▸ What you have to do
Which lines of the entries contain the string "four"? Copy each of them.
····················
-- ==== Sys2Proof/Machine/Step.lean ====
section
/-! DEFINITION. One step of the machine: the next turn that is due, and the engine's turn when none is (spec 00_scope.md
R9; log 4). -/

namespace Sys2Proof.Machine

/-- One step (00_scope.md R9): the first turn of the list, and the engine's turn when the list is empty, which is how the
engine is scheduled in the end (70_reset_and_hazards.md R145). No step has a duration. -/
def step (s : State) : Host.Outcome State Fault Refusal :=
  match s.pending with
  | [] => engineTurn s
  | e :: es => turn e (setPending es s)

/-- The state whose very next step takes in one word of the opcode table (log 12, log 13, log 25). -/
def State.withFetchWord (s : State) (nbits w : Nat) : State := placeRaw (rawOfTable nbits w) s

end Sys2Proof.Machine
end

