-- ==== Sys2Proof/Laws/Exec.lean ====
section
/-! SUPPORT. One spec lemma per meaning and per turn: everything it can do, so that later proofs cite it and do not unfold
the machine. -/

namespace Sys2Proof.Machine

/-- LEAF: everything it can do. -/
theorem execLeaf_cases (x : Nat) (s : State) :
    (s.np = 0 ∧ execLeaf x s = .next (endRun (symOut x s))) ∨
      (s.np ≠ 0 ∧ execLeaf x s = .next (moveTo 0 (symOut x s))) := by
  unfold execLeaf
  by_cases h : s.np = 0 <;> simp [h]

/-- NODE: everything it can do, its four branches with their guards. -/
theorem execNode_cases (l r : Nat) (s : State) :
    (s.bits = [] ∧ s.np = 0 ∧ execNode l r s = .next (endRun s)) ∨
    (s.bits = [] ∧ s.np ≠ 0 ∧ execNode l r s = .next (raiseFault .truncated s)) ∨
    (∃ b rest, s.bits = b :: rest ∧ childOf b l r = 0 ∧
      execNode l r s = .next (raiseFault .nullChild (setStream rest s))) ∨
    (∃ b rest, s.bits = b :: rest ∧ childOf b l r ≠ 0 ∧
      execNode l r s = .next (moveTo (childOf b l r) (setStream rest s))) := by
  unfold execNode
  cases h : bsTake s with
  | none =>
    have hb := bsTake_eq_none.1 h
    by_cases h0 : s.np = 0
    · exact .inl ⟨hb, h0, by simp [h0]⟩
    · exact .inr (.inl ⟨hb, h0, by simp [h0]⟩)
  | some bt =>
    obtain ⟨b, t⟩ := bt
    obtain ⟨rest, hb, rfl⟩ := bsTake_eq_some.1 h
    by_cases h0 : childOf b l r = 0
    · exact .inr (.inr (.inl ⟨b, rest, hb, h0, by simp [h0]⟩))
    · exact .inr (.inr (.inr ⟨b, rest, hb, h0, by simp [h0]⟩))

/-- START: everything it can do. -/
theorem execStart_cases (s : State) :
    ((s.state = .idle ∨ s.state = .done) ∧ execStart s = .next (beginRun s)) ∨
      ((s.state = .run ∨ s.state = .fault) ∧ execStart s = .next (refuseOp s)) := by
  unfold execStart
  cases h : s.state <;> simp

/-- CLEAR: everything it can do. -/
theorem execClear_cases (s : State) :
    (s.state ≠ .run ∧ execClear s = .next (acknowledge s)) ∨ (s.state = .run ∧ execClear s = .next (refuseOp s)) := by
  unfold execClear
  cases h : s.state <;> simp

/-- The command a value written to CTRL selects by its fields is the one its word decodes to (41_host_commands.md R78,
30_encoding.md R58). -/
theorem execCsrwr_zero (v : Word) (s : State) : execCsrwr 0 v s = exec (decodeCommand v) s := by
  have hr : cmdReserved v = v.toNat / 4 := by
    have : v.toNat / 4 < 2 ^ 30 := by have := v.isLt; omega
    simp only [cmdReserved, slice, Nat.shiftRight_eq_div_pow]
    omega
  have hf : cmdField v = v.toNat % 4 := by simp [cmdField, slice]
  have hv : ∀ k, k < 2 ^ 32 → (v = BitVec.ofNat 32 k ↔ v.toNat = k) := fun k hk => by
    rw [← BitVec.toNat_inj, BitVec.toNat_ofNat, Nat.mod_eq_of_lt hk]
  unfold execCsrwr decodeCommand
  simp only [hr, hf, hv 0 (by omega), hv 1 (by omega), hv 2 (by omega)]
  by_cases h4 : v.toNat / 4 = 0
  · have : v.toNat = 0 ∨ v.toNat = 1 ∨ v.toNat = 2 ∨ v.toNat = 3 := by omega
    rcases this with h | h | h | h <;> simp [h, exec, execReservedCmd]
  · have h0 : v.toNat ≠ 0 := by omega
    have h1 : v.toNat ≠ 1 := by omega
    have h2 : v.toNat ≠ 2 := by omega
    simp [h4, h0, h1, h2, exec, execReservedCmd]

/-- CSRRD: everything it can do. -/
theorem execCsrrd_cases (n : Nat) (s : State) :
    (∃ v, n < 4 ∧ csrValue s n = some v ∧ execCsrrd n s = .next (hostReturn v s)) ∨
      (4 ≤ n ∧ execCsrrd n s = .next (refuseRead s)) := by
  match n with
  | 0 => exact .inl ⟨_, by omega, rfl, rfl⟩
  | 1 => exact .inl ⟨_, by omega, rfl, rfl⟩
  | 2 => exact .inl ⟨_, by omega, rfl, rfl⟩
  | 3 => exact .inl ⟨_, by omega, rfl, rfl⟩
  | n + 4 => exact .inr ⟨by omega, rfl⟩

/-- LUTRD: everything it can do. -/
theorem execLutrd_cases (i : Nat) (s : State) :
    (i < s.cfg.nodeCount ∧ execLutrd i s = .next (hostReturn (memRead s i) s)) ∨
      (s.cfg.nodeCount ≤ i ∧ execLutrd i s = .next (refuseRead s)) := by
  unfold execLutrd
  by_cases h : s.cfg.nodeCount ≤ i
  · exact .inr ⟨h, by simp [h]⟩
  · exact .inl ⟨by omega, by simp [h]⟩

/-- LUTWR: everything it can do. -/
theorem execLutwr_cases (i : Nat) (w : Word) (s : State) :
    (s.state ≠ .run ∧ i < s.cfg.nodeCount ∧ execLutwr i w s = .next (memWrite i w s)) ∨
      ((s.state = .run ∨ s.cfg.nodeCount ≤ i) ∧ execLutwr i w s = .next (refuseOp s)) := by
  unfold execLutwr
  by_cases h : s.state = .run ∨ s.cfg.nodeCount ≤ i
  · exact .inr ⟨h, by simp [h]⟩
  · refine .inl ⟨fun e => h (.inl e), by omega, by simp [h]⟩

/-- Everything a host instruction can do to the block: nothing; begin a run; acknowledge; be refused; write one LUT
entry; return a value; refuse a read. -/
inductive HostEffect (s : State) : State → Prop where
  | unchanged : HostEffect s s
  | begins (h : s.state = .idle ∨ s.state = .done) : HostEffect s (beginRun s)
  | acknowledges (h : s.state ≠ .run) : HostEffect s (acknowledge s)
  | refused : HostEffect s (refuseOp s)
  | writes {i : Nat} {w : Word} (h : s.state ≠ .run) (hi : i < s.cfg.nodeCount) : HostEffect s (memWrite i w s)
  | returns (v : Word) : HostEffect s (hostReturn v s)
  | refusedRead : HostEffect s (refuseRead s)

/-- A bus access that is no abstract access is refused, as a read or as a write, or changes nothing. -/
theorem dropAccess_effect (e : DecodeError) (isRead : Bool) (s : State) : HostEffect s (dropAccess e isRead s) := by
  cases e <;> cases isRead <;> first | exact .unchanged | exact .refused | exact .refusedRead

theorem execStart_effect (s : State) : ∃ t, execStart s = .next t ∧ HostEffect s t := by
  rcases execStart_cases s with ⟨h, e⟩ | ⟨-, e⟩
  · exact ⟨_, e, .begins h⟩
  · exact ⟨_, e, .refused⟩

theorem execClear_effect (s : State) : ∃ t, execClear s = .next t ∧ HostEffect s t := by
  rcases execClear_cases s with ⟨h, e⟩ | ⟨-, e⟩
  · exact ⟨_, e, .acknowledges h⟩
  · exact ⟨_, e, .refused⟩

theorem decodeCommand_effect (v : Word) (s : State) : ∃ t, exec (decodeCommand v) s = .next t ∧ HostEffect s t := by
  unfold decodeCommand
  split_ifs
  · exact ⟨s, rfl, .unchanged⟩
  · exact execStart_effect s
  · exact execClear_effect s
  · exact ⟨_, rfl, .refused⟩

theorem decodeAccess_effect (a : Access) (s : State) : ∃ t, exec (decodeAccess a) s = .next t ∧ HostEffect s t := by
  match a with
  | ⟨.csr, n, none⟩ =>
    rcases execCsrrd_cases n s with ⟨v, -, -, e⟩ | ⟨-, e⟩
    · exact ⟨_, e, .returns v⟩
    · exact ⟨_, e, .refusedRead⟩
  | ⟨.csr, 0, some v⟩ =>
    obtain ⟨t, e, h⟩ := decodeCommand_effect v s
    exact ⟨t, (execCsrwr_zero v s).trans e, h⟩
  | ⟨.csr, n + 1, some v⟩ => exact ⟨_, by simp [decodeAccess, exec, execCsrwr], .refused⟩
  | ⟨.lut, i, none⟩ =>
    rcases execLutrd_cases i s with ⟨-, e⟩ | ⟨-, e⟩
    · exact ⟨_, e, .returns _⟩
    · exact ⟨_, e, .refusedRead⟩
  | ⟨.lut, i, some w⟩ =>
    rcases execLutwr_cases i w s with ⟨h, hi, e⟩ | ⟨-, e⟩
    · exact ⟨_, e, .writes h hi⟩
    · exact ⟨_, e, .refused⟩

/-- Everything a host operation's turn can do (41_host_commands.md R77): it always answers a next state. -/
theorem hostTurn_effect {r : Raw} (hr : r.isHost = true) (s : State) :
    ∃ t, hostTurn r s = .next t ∧ HostEffect s t := by
  match r with
  | .command v => exact decodeCommand_effect v s
  | .access a => exact decodeAccess_effect a s
  | .bus b =>
    simp only [hostTurn, decode]
    cases bindBus s.cfg b with
    | ok a => exact decodeAccess_effect a s
    | error e =>
      exact ⟨_, rfl, dropAccess_effect e _ s⟩

/-- Everything the engine's turn can do: rest outside RUN; stop at an index that does not exist; execute one of the four
kinds of word. -/
theorem engineTurn_cases (s : State) :
    (s.state ≠ .run ∧ engineTurn s = .next s) ∨
    (s.state = .run ∧ s.cfg.nodeCount ≤ s.np ∧ engineTurn s = .fault .noSuchEntry) ∨
    (s.state = .run ∧ s.np < s.cfg.nodeCount ∧ engineTurn s = exec (nodeAt s s.np) s) := by
  unfold engineTurn nodeAt
  by_cases hr : s.state = .run
  · by_cases hn : s.np < s.cfg.nodeCount
    · exact .inr (.inr ⟨hr, hn, by simp [hr, fetch_eq_some hn]⟩)
    · exact .inr (.inl ⟨hr, by omega, by simp [hr, fetch_eq_none (by omega : s.cfg.nodeCount ≤ s.np)]⟩)
  · exact .inl ⟨hr, by simp [hr]⟩

/-- A step is the turn that is due. -/
theorem step_nil {s : State} (h : s.pending = []) : step s = engineTurn s := by
  unfold step; rw [h]

theorem step_cons {s : State} {e : Event} {es : List Event} (h : s.pending = e :: es) :
    step s = turn e (setPending es s) := by
  unfold step; rw [h]

end Sys2Proof.Machine
end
····················
▸ Result of this exercise
/-- NODE: everything it can do, its four branches with their guards. -/
/-- Everything the engine's turn can do: rest outside RUN; stop at an index that does not exist; execute one of the four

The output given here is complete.